> **Task description**
Each line of the data below must be given again exactly as written.

Start of Dataset records

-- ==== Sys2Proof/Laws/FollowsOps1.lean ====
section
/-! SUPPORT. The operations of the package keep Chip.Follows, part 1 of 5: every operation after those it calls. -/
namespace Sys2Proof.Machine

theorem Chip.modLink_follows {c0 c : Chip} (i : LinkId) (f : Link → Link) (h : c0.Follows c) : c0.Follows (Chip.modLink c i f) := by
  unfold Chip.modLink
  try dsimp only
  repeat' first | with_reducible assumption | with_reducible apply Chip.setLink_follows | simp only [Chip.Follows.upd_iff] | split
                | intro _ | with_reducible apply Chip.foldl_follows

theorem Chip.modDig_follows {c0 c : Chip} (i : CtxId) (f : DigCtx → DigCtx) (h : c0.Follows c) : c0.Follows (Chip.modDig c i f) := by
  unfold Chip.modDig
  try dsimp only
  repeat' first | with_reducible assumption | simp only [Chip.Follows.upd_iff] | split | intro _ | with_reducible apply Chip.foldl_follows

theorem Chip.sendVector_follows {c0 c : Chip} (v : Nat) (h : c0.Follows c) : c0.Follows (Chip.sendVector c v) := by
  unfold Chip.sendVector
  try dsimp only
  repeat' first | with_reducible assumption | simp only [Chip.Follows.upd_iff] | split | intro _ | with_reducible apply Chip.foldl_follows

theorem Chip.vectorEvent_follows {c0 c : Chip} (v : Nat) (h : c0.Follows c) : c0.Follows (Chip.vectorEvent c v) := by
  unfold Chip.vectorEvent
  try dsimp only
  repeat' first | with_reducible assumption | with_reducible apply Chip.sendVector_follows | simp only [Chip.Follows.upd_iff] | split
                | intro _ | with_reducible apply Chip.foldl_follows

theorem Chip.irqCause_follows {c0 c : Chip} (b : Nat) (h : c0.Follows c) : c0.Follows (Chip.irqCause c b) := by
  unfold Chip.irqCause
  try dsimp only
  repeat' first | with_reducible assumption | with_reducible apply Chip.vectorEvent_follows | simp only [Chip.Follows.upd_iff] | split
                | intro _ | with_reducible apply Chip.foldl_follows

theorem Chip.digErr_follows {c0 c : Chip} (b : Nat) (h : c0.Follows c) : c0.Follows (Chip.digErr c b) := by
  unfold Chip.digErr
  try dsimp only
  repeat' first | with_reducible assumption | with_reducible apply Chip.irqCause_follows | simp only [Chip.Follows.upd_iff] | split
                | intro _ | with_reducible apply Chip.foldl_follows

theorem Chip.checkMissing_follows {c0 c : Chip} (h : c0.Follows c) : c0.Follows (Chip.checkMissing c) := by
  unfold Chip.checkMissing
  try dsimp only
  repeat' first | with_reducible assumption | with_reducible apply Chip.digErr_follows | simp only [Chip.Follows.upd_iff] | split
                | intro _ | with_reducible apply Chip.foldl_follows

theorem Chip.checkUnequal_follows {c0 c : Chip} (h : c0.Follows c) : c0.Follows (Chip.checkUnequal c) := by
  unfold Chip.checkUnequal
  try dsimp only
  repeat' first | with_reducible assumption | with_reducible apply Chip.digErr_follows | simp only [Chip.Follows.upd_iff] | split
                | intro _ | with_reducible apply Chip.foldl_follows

End of Dataset records

> **Solution for this exercise**
-- ==== Sys2Proof/Laws/FollowsOps1.lean ====
section
/-! SUPPORT. The operations of the package keep Chip.Follows, part 1 of 5: every operation after those it calls. -/
namespace Sys2Proof.Machine

theorem Chip.modLink_follows {c0 c : Chip} (i : LinkId) (f : Link → Link) (h : c0.Follows c) : c0.Follows (Chip.modLink c i f) := by
  unfold Chip.modLink
  try dsimp only
  repeat' first | with_reducible assumption | with_reducible apply Chip.setLink_follows | simp only [Chip.Follows.upd_iff] | split
                | intro _ | with_reducible apply Chip.foldl_follows

theorem Chip.modDig_follows {c0 c : Chip} (i : CtxId) (f : DigCtx → DigCtx) (h : c0.Follows c) : c0.Follows (Chip.modDig c i f) := by
  unfold Chip.modDig
  try dsimp only
  repeat' first | with_reducible assumption | simp only [Chip.Follows.upd_iff] | split | intro _ | with_reducible apply Chip.foldl_follows

theorem Chip.sendVector_follows {c0 c : Chip} (v : Nat) (h : c0.Follows c) : c0.Follows (Chip.sendVector c v) := by
  unfold Chip.sendVector
  try dsimp only
  repeat' first | with_reducible assumption | simp only [Chip.Follows.upd_iff] | split | intro _ | with_reducible apply Chip.foldl_follows

theorem Chip.vectorEvent_follows {c0 c : Chip} (v : Nat) (h : c0.Follows c) : c0.Follows (Chip.vectorEvent c v) := by
  unfold Chip.vectorEvent
  try dsimp only
  repeat' first | with_reducible assumption | with_reducible apply Chip.sendVector_follows | simp only [Chip.Follows.upd_iff] | split
                | intro _ | with_reducible apply Chip.foldl_follows

theorem Chip.irqCause_follows {c0 c : Chip} (b : Nat) (h : c0.Follows c) : c0.Follows (Chip.irqCause c b) := by
  unfold Chip.irqCause
  try dsimp only
  repeat' first | with_reducible assumption | with_reducible apply Chip.vectorEvent_follows | simp only [Chip.Follows.upd_iff] | split
                | intro _ | with_reducible apply Chip.foldl_follows

theorem Chip.digErr_follows {c0 c : Chip} (b : Nat) (h : c0.Follows c) : c0.Follows (Chip.digErr c b) := by
  unfold Chip.digErr
  try dsimp only
  repeat' first | with_reducible assumption | with_reducible apply Chip.irqCause_follows | simp only [Chip.Follows.upd_iff] | split
                | intro _ | with_reducible apply Chip.foldl_follows

theorem Chip.checkMissing_follows {c0 c : Chip} (h : c0.Follows c) : c0.Follows (Chip.checkMissing c) := by
  unfold Chip.checkMissing
  try dsimp only
  repeat' first | with_reducible assumption | with_reducible apply Chip.digErr_follows | simp only [Chip.Follows.upd_iff] | split
                | intro _ | with_reducible apply Chip.foldl_follows

theorem Chip.checkUnequal_follows {c0 c : Chip} (h : c0.Follows c) : c0.Follows (Chip.checkUnequal c) := by
  unfold Chip.checkUnequal
  try dsimp only
  repeat' first | with_reducible assumption | with_reducible apply Chip.digErr_follows | simp only [Chip.Follows.upd_iff] | split
                | intro _ | with_reducible apply Chip.foldl_follows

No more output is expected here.